After discussing this with Ian, I want to give some insight in regards of the choice of not lowering the node count fast enough:
Ian, as a co-lead, advocated internally for a lower node count. I, also a co-lead, was adamant on keeping the same node count back then incase we have bigger ddos attacks or spamming and to be already prepared for higher api loads in the near future.
I apologize for this and I now see that we should have lowered it somewhat sooner.
As discussed in Secret Governance. Alex turned down an initial offer for this to be formalized by me in an on chain signal proposal, and I have since waffled on my stance and will not be doing business with Alex going forward.
As per my original comment that is now deleted.
“and if I have any stances outlined here that change I’ll make the time to post an update.”. Due to Alex choosing to reject my offer to formalize the change and other factors, I am merely making my promised updates in the thread.
We’ve reduced our cluster’s node count by 9 (effectively 10), implemented slightly ahead of schedule to identify any potential issues early. I anticipate no major problems regarding API availability and have already initiated some performance improvements to address any arising challenges. As always, we will ensure the API is operational for the duration of the budget, which is projected to be Feb or March 2024. Historical data can be accessed for further details as usual.
I maintain the internal stance that has not changed for several months, that stance being the count was inappropriate for the given traffic. Now the issues that prevented further reductions are no longer present, resulting in the 8/11/23 proposal 259 lasting 7-8 months total upon depletion of the budget which represents over 2x longer than it was originally budgeted for.
No. You still rugged API proposal.
It would be nice if you took being fired more gracefully like Mook did.
- 259 was not put up by you.
- You never controlled funds.
- The API proposal is still delivering on the terms.
- As Trivium pointed out, they were paid for 3 months which is what the proposals term was for, you were paid for that amount too.
- My post you reference where I “hand you everything” says I would communicate if I changed my stance, and I changed my stance.
You are saying rugged simply because you were fired, not because the terms of the proposal are not being met. And I get why… same reason why you disallowed lowering the node count for as long as you did, you were basing it off what you could personally afford as our internal discussions still show conversations around.
From discussion with API team about lowering node count.
Me saying I’d communicate if i changed my mind.
Alex lying about why he wouldn’t lower the node count.
- You rugged the Api prop funds
- Still rugged the funds
- You extended your own runway as well with it, as well as giving over lead to me.
- Still rugged, you’re just doing whatever you like with the funds
You still rugged the funds and the whole API proposal to try to keep yourself relevant in this ecosystem. Shameful behavior all around.
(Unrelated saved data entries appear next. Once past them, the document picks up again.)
-- ==== Sys2Proof/Proofs/DecodeRun.lean ====
section
/-! DECODE as a run (43_sequencer.md R98, R111): the atomic operation is the stepped run, the fuel is enough for every record,
and what the flat, direct and blank classes leave at the end (95_test_vectors.md S1 and S8). -/

namespace Sys2Proof.Machine

/-! ### Runs of the sequencer -/

theorem seqRun_of_final {s : State} (n : Nat) (hf : s.phase.isFinal = true) : seqRun n s = s := by
  cases n with
  | zero => rfl
  | succ n => rw [seqRun, if_pos hf]

theorem seqRun_succ_of_running {s : State} (n : Nat) (hf : s.phase.isFinal = false) :
    seqRun (n + 1) s = seqRun n (seqStep s) := by
  rw [seqRun, hf]
  rfl

theorem run_succ_of_next {M : Host.Core} {s t : M.State} (n : Nat) (h : M.step s = .next t) :
    M.run (n + 1) s = M.run n t := by
  rw [Host.Core.run, h]

/-- Without a request the machine's run is the sequencer's: a final phase stays as it is. -/
theorem run_eq_seqRun {s : State} (n : Nat) (hport : s.port = none) :
    Host.Core.run Sys2Proof.core n s = .next (seqRun n s) := by
  induction n generalizing s with
  | zero => rfl
  | succ n ih =>
    have hstep : Sys2Proof.core.step s = .next (seqStep s) := step_sequencer (.inr hport)
    refine (run_succ_of_next n hstep).trans ((ih ((seqStep_port s).trans hport)).trans (congrArg Host.Outcome.next ?_))
    cases hf : s.phase.isFinal with
    | true => rw [seqStep_of_final hf, seqRun_of_final n hf, seqRun_of_final (n + 1) hf]
    | false => exact (seqRun_succ_of_running n hf).symm

theorem exec_opDecode (record : List Byte) (s : State) : exec (.opDecode record) s = .next (decodeRecord record) := rfl

/-- Settles O45: the loaded record waits for no request, so the run is the sequencer's. -/
theorem decodeIsTheSteppedRun : Obligations.DecodeIsTheSteppedRun := by
  intro record s
  exact (run_eq_seqRun (s := State.load record) (decodeFuel record.length) rfl).symm

/-! ### The fuel is enough (R111) -/

/-- How many steps of the sequencer a state can still take: two for each packet that fits before `END`, and a few for the
phases before and after the scan. -/
def stepsLeft (s : State) : Nat :=
  match s.phase with
  | .header => 2 * (s.inp.length / 16) + 4
  | .flat | .direct | .clutLoad => 2 * (s.inp.length / 16) + 3
  | .scanning => 2 * ((s.scanEnd - s.cur) / 16) + 2
  | .transferring => 2 * ((s.scanEnd - s.cur) / 16) + 3
  | .readback => 1
  | .done | .failed => 0

theorem stepsLeft_of_class {s : State} (hp : s.phase = .flat ∨ s.phase = .direct ∨ s.phase = .clutLoad) :
    stepsLeft s = 2 * (s.inp.length / 16) + 3 := by
  rcases hp with hp | hp | hp <;> rw [stepsLeft, hp]

theorem stepsLeft_orRaise_lt {s : State} {r : Except Raise State} {n : Nat} (hn : 0 < n)
    (h : ∀ t, r = .ok t → stepsLeft t < n) : stepsLeft (orRaise s r) < n := by
  rcases orRaise_cases s r with ⟨t, hr, ht⟩ | ⟨e, _, he⟩
  · rw [ht]; exact h t hr
  · rw [he]; exact hn

theorem stepsLeft_flatStep {s : State} {n : Nat} (hn : 0 < n) : stepsLeft (orRaise s (flatStep s)) < n := by
  refine stepsLeft_orRaise_lt hn fun t ht => ?_
  obtain ⟨_, _, _, rfl⟩ := flatStep_ok ht
  exact hn

/-- A class step ends the transaction, or enters the scan. -/
theorem stepsLeft_classStep {s : State} (nloop : BitVec 15) (hend : s.scanEnd ≤ s.inp.length) :
    stepsLeft (classStep nloop s) < 2 * (s.inp.length / 16) + 3 := by
  unfold classStep
  split_ifs
  · refine stepsLeft_orRaise_lt (Nat.succ_pos _) fun t ht => ?_
    obtain ⟨_, rfl⟩ := directStep_ok ht
    exact Nat.succ_pos _
  · refine stepsLeft_orRaise_lt (Nat.succ_pos _) fun t ht => ?_
    rcases clutStep_ok ht with rfl | ⟨n2, stored, _, rfl⟩
    · exact Nat.succ_pos _
    · simp only [stepsLeft]
      omega
  · exact Nat.succ_pos _

/-- A packet moves the cursor by 16 bytes at least. -/
theorem stepsLeft_packetStep {s : State} (lo : Quad) (hp : s.phase = .scanning) (hfit : s.cur + 16 ≤ s.scanEnd) :
    stepsLeft (packetStep lo s) < 2 * ((s.scanEnd - s.cur) / 16) + 2 := by
  have hlen : 16 ≤ totalLen (tagNloop lo) := Nat.le_add_right 16 _
  unfold packetStep
  split_ifs
  · refine stepsLeft_orRaise_lt (Nat.succ_pos _) fun t ht => ?_
    have hcur := imageStep_cur ht
    have hscanEnd : t.scanEnd = s.scanEnd := by rw [imageStep_scanWrites ht]
    rw [stepsLeft, imageStep_phase ht, hscanEnd]
    dsimp only
    omega
  · refine stepsLeft_orRaise_lt (Nat.succ_pos _) fun t ht => ?_
    have hcur := regBatch_cur ht
    have hscanEnd : t.scanEnd = s.scanEnd := by rw [regBatch_scanWrites ht]
    rw [stepsLeft, regBatch_phase ht, hp, hscanEnd]
    dsimp only
    omega

/-- Every step of a running transaction takes one of the steps left. -/
theorem stepsLeft_seqStep_lt {s : State} (hs : s.Inv) (hf : s.phase.isFinal = false) :
    stepsLeft (seqStep s) < stepsLeft s := by
  cases hp : s.phase with
  | header =>
    have hleft : stepsLeft s = 2 * (s.inp.length / 16) + 4 := by rw [stepsLeft, hp]
    rw [hleft, seqStep, hp]
    dsimp only
    cases ho : openRecord s with
    | error e => exact Nat.succ_pos _
    | ok x =>
      cases x with
      | enter t =>
        have hinp : t.inp = s.inp := openRecord_inp ho
        rw [← hinp]
        exact (stepsLeft_of_class ((openRecord_ok ho).2 t rfl)).trans_lt (Nat.lt_succ_self _)
      | blank lo hi t => exact Nat.succ_pos _
  | flat =>
    rw [stepsLeft_of_class (.inl hp), seqStep, hp]
    exact stepsLeft_flatStep (Nat.succ_pos _)
  | direct =>
    rw [stepsLeft_of_class (.inr (.inl hp)), seqStep, hp]
    exact stepsLeft_classStep _ hs.scanEnd
  | clutLoad =>
    rw [stepsLeft_of_class (.inr (.inr hp)), seqStep, hp]
    exact stepsLeft_classStep _ hs.scanEnd
  | scanning =>
    have hleft : stepsLeft s = 2 * ((s.scanEnd - s.cur) / 16) + 2 := by rw [stepsLeft, hp]
    rw [hleft, seqStep, hp]
    dsimp only
    split_ifs with hend
    · exact Nat.lt_of_lt_of_le (show 1 < 2 by decide) (Nat.le_add_left _ _)
    · cases fetchTag s.inp s.cur with
      | error e => exact Nat.succ_pos _
      | ok q => exact stepsLeft_packetStep q.1 hp (Nat.not_lt.1 hend)
  | transferring =>
    have hleft : stepsLeft s = 2 * ((s.scanEnd - s.cur) / 16) + 3 := by rw [stepsLeft, hp]
    rw [hleft, seqStep, hp]
    exact Nat.lt_succ_self _
  | readback =>
    have hleft : stepsLeft s = 1 := by rw [stepsLeft, hp]
    rw [hleft, seqStep, hp]
    exact Nat.one_pos
  | done => rw [hp] at hf; cases hf
  | failed => rw [hp] at hf; cases hf

/-- With fuel for the steps left a run reaches the end. -/
theorem seqRun_isFinal {s : State} {n : Nat} (hs : s.Inv) (hn : stepsLeft s ≤ n) : (seqRun n s).phase.isFinal = true := by
  induction n generalizing s with
  | zero =>
    cases hf : s.phase.isFinal with
    | true => exact hf
    | false => exact absurd (stepsLeft_seqStep_lt hs hf) (by omega)
  | succ n ih =>
    cases hf : s.phase.isFinal with
    | true => rwa [seqRun_of_final _ hf]
    | false =>
      rw [seqRun_succ_of_running n hf]
      have := stepsLeft_seqStep_lt hs hf
      exact ih (seqStep_inv hs) (by omega)

theorem decodeRecord_isFinal (record : List Byte) : (decodeRecord record).phase.isFinal = true :=
  seqRun_isFinal (load_inv record) (Nat.le_refl (decodeFuel record.length))

theorem resultFits_done {x : Option Result} (h : resultFits .done x) : ∃ img, x = some (.image img) ∧ img.Sound := by
  match x with
  | some (.image img) => exact ⟨img, rfl, h⟩
  | some (.error _) => exact h.elim
  | none => exact h.elim

theorem resultFits_failed {x : Option Result} (h : resultFits .failed x) : ∃ k, x = some (.error k) := by
  match x with
  | some (.image _) => exact h.elim
  | some (.error k) => exact ⟨k, rfl⟩
  | none => exact h.elim

/-- Settles O42: the run ends by its fuel, and the invariant says what a final phase holds. -/
theorem decodeEndsWithImageOrError : Obligations.DecodeEndsWithImageOrError := by
  intro record
  have hfits := (decodeRecord_inv record).result
  refine ⟨decodeRecord record, exec_opDecode record, ?_⟩
  rcases Phase.isFinal_iff.1 (decodeRecord_isFinal record) with hp | hp <;> rw [hp] at hfits
  · exact .inl ⟨hp, resultFits_done hfits⟩
  · exact .inr ⟨hp, resultFits_failed hfits⟩

/-! ### Records of the flat, direct and blank classes -/

/-- A record that is finished by its header step. -/
theorem decodeRecord_of_step {record : List Byte} {t : State} (h : step (State.load record) = .next t)
    (hf : t.phase.isFinal = true) : decodeRecord record = t := by
  have hstep : seqStep (State.load record) = t := Host.Outcome.next.inj ((step_sequencer (.inl rfl)).symm.trans h)
  rw [decodeRecord, decodeFuel, seqRun_succ_of_running _ rfl, hstep, seqRun_of_final _ hf]

/-- A record that is finished by the step of its class. -/
theorem decodeRecord_of_class_step {record : List Byte} {s t : State} (h : step (State.load record) = .next s)
    (hs : s.phase.isFinal = false) (ht : seqStep s = t) (hf : t.phase.isFinal = true) : decodeRecord record = t := by
  have hstep : seqStep (State.load record) = s := Host.Outcome.next.inj ((step_sequencer (.inl rfl)).symm.trans h)
  rw [decodeRecord, decodeFuel, seqRun_succ_of_running _ rfl, hstep, seqRun_succ_of_running _ hs, ht, seqRun_of_final _ hf]

/-- The sizes the header step latches from a loaded record. -/
theorem load_headerLatched_sizes {record : List Byte} (h : 20 ≤ record.length) :
    (State.load record).headerLatched.width.toNat = valueAt record 0 2 ∧
      (State.load record).headerLatched.height.toNat = valueAt record 2 2 :=
  ⟨toNat_ofNat_valueAt_two (show 0 + 2 ≤ record.length by omega),
    toNat_ofNat_valueAt_two (show 2 + 2 ≤ record.length by omega)⟩

theorem seqStep_flat {s : State} (hp : s.phase = .flat) : seqStep s = orRaise s (flatStep s) := by rw [seqStep, hp]

theorem seqStep_direct {s : State} (hp : s.phase = .direct) (hle : tagStart s.tagOff + 16 ≤ s.inp.length)
    (hnloop : nloopAt s.inp (tagStart s.tagOff) = 3) : seqStep s = orRaise s (directStep s) := by
  have hclass : tagNloop (firstTag s).1 = nloopDirect := by
    rw [firstTag_eq_quadsAt hle]
    exact (tagNloop_quadsAt_eq_iff _ _ _).2 hnloop
  rw [seqStep, hp]
  dsimp only
  rw [classStep, if_pos hclass]

/-- Settles O43: the header selects the flat class, whose step finds palette and pixels in the record. -/
theorem validFlatRecordDecodes : Obligations.ValidFlatRecordDecodes := by
  rintro record s w h rfl rfl hw hh hT hlen
  have h20 : 20 ≤ record.length := by omega
  have hlt : valueAt record 16 4 < 2 ^ 32 := valueAt_lt h20
  obtain ⟨hwidth, hheight⟩ := load_headerLatched_sizes h20
  obtain ⟨hflat, _, _⟩ := firstTagSelectsClass (State.load record) _ rfl h20 hw.ne' hh.ne' rfl
  have hheader := hflat (by rw [State.load_inp]; split_ifs <;> omega)
  have hpal := readFlatPalette_of_le (inp := record) (p := flatPaletteOffset) (le_trans (Nat.le_add_right 1044 _) hlen)
  have hstep := flatStep_of_le (s := { (State.load record).headerLatched with phase := .flat }) hpal
    (by rw [hwidth, hheight]; exact hlen)
  have hdecode := decodeRecord_of_class_step hheader rfl ((seqStep_flat rfl).trans (congrArg (orRaise _) hstep)) rfl
  refine ⟨_, _, _, (exec_opDecode record s).trans (congrArg Host.Outcome.next hdecode), rfl, rfl, hwidth, hheight, rfl,
    ?buffer, ?size, rfl, (readFlatPalette_ok hpal).2⟩
  case buffer => rw [hwidth, hheight]; rfl
  case size => rw [hwidth, hheight]; exact bytesAt_length hlen

/-- Settles O44: the first tag selects the direct class, whose step copies the pixels, or the blank one, which the header's
step finishes. -/
theorem directAndBlankRecordsDecode : Obligations.DirectAndBlankRecordsDecode := by
  rintro record s w h tagOff rfl rfl hw hh hT hpos hsigned h20 hfit
  obtain ⟨_, _, hinside⟩ := firstTagSelectsClass (State.load record) tagOff rfl h20 hw.ne' hh.ne'
    (by rw [State.load_inp, ← hT, if_pos hsigned])
  obtain ⟨hdirect, _, hblank⟩ := hinside (by omega) (by rw [State.load_inp]; omega)
  rw [Int.toNat_natCast, State.load_inp] at hdirect hblank
  refine ⟨fun h3 hpixels => ?direct, fun h3 h4 => ?blank⟩
  case blank =>
    have hdecode := decodeRecord_of_step (hblank h3 h4) rfl
    exact ⟨_, (exec_opDecode record s).trans (congrArg Host.Outcome.next hdecode), rfl, rfl⟩
  case direct =>
    obtain ⟨hwidth, hheight⟩ := load_headerLatched_sizes h20
    have hstart : tagStart (State.load record).headerLatched.tagOff = tagOff := by
      rw [tagStart, State.headerLatched_tagOff_toInt h20, State.load_inp, ← hT, if_pos hsigned, Int.toNat_natCast]
    have hseq := seqStep_direct (s := { (State.load record).headerLatched with
      scanEnd := min record.length (valueAt record 6 2 * 16), phase := .direct }) rfl (hstart ▸ hfit) (hstart ▸ h3)
    have hstep := directStep_of_le (s := { (State.load record).headerLatched with
      scanEnd := min record.length (valueAt record 6 2 * 16), phase := .direct })
      (by rw [hstart, hwidth, hheight]; exact hpixels)
    have hdecode := decodeRecord_of_class_step (hdirect h3) rfl (hseq.trans (congrArg (orRaise _) hstep)) rfl
    refine ⟨_, (exec_opDecode record s).trans (congrArg Host.Outcome.next hdecode), rfl, ?_⟩
    rw [hstart, hwidth, hheight]
    rfl

end Sys2Proof.Machine
end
Let’s see what proposal 288 will bring.
1-5 no but i understand why you think that. I make zero profit from the API proposal, it exclusively covers the cost to provide public infrastructure and nothing more (~$20-$50). Nothing you say changes that.
As shown above… I have no reason to want to remain relevant providing a service I make nothing on. If I did make money, then you might have a fair arugment but alas you are literally the one who refused to lower the node count based on what you could afford (these messages from DMs and from the private room all still exist).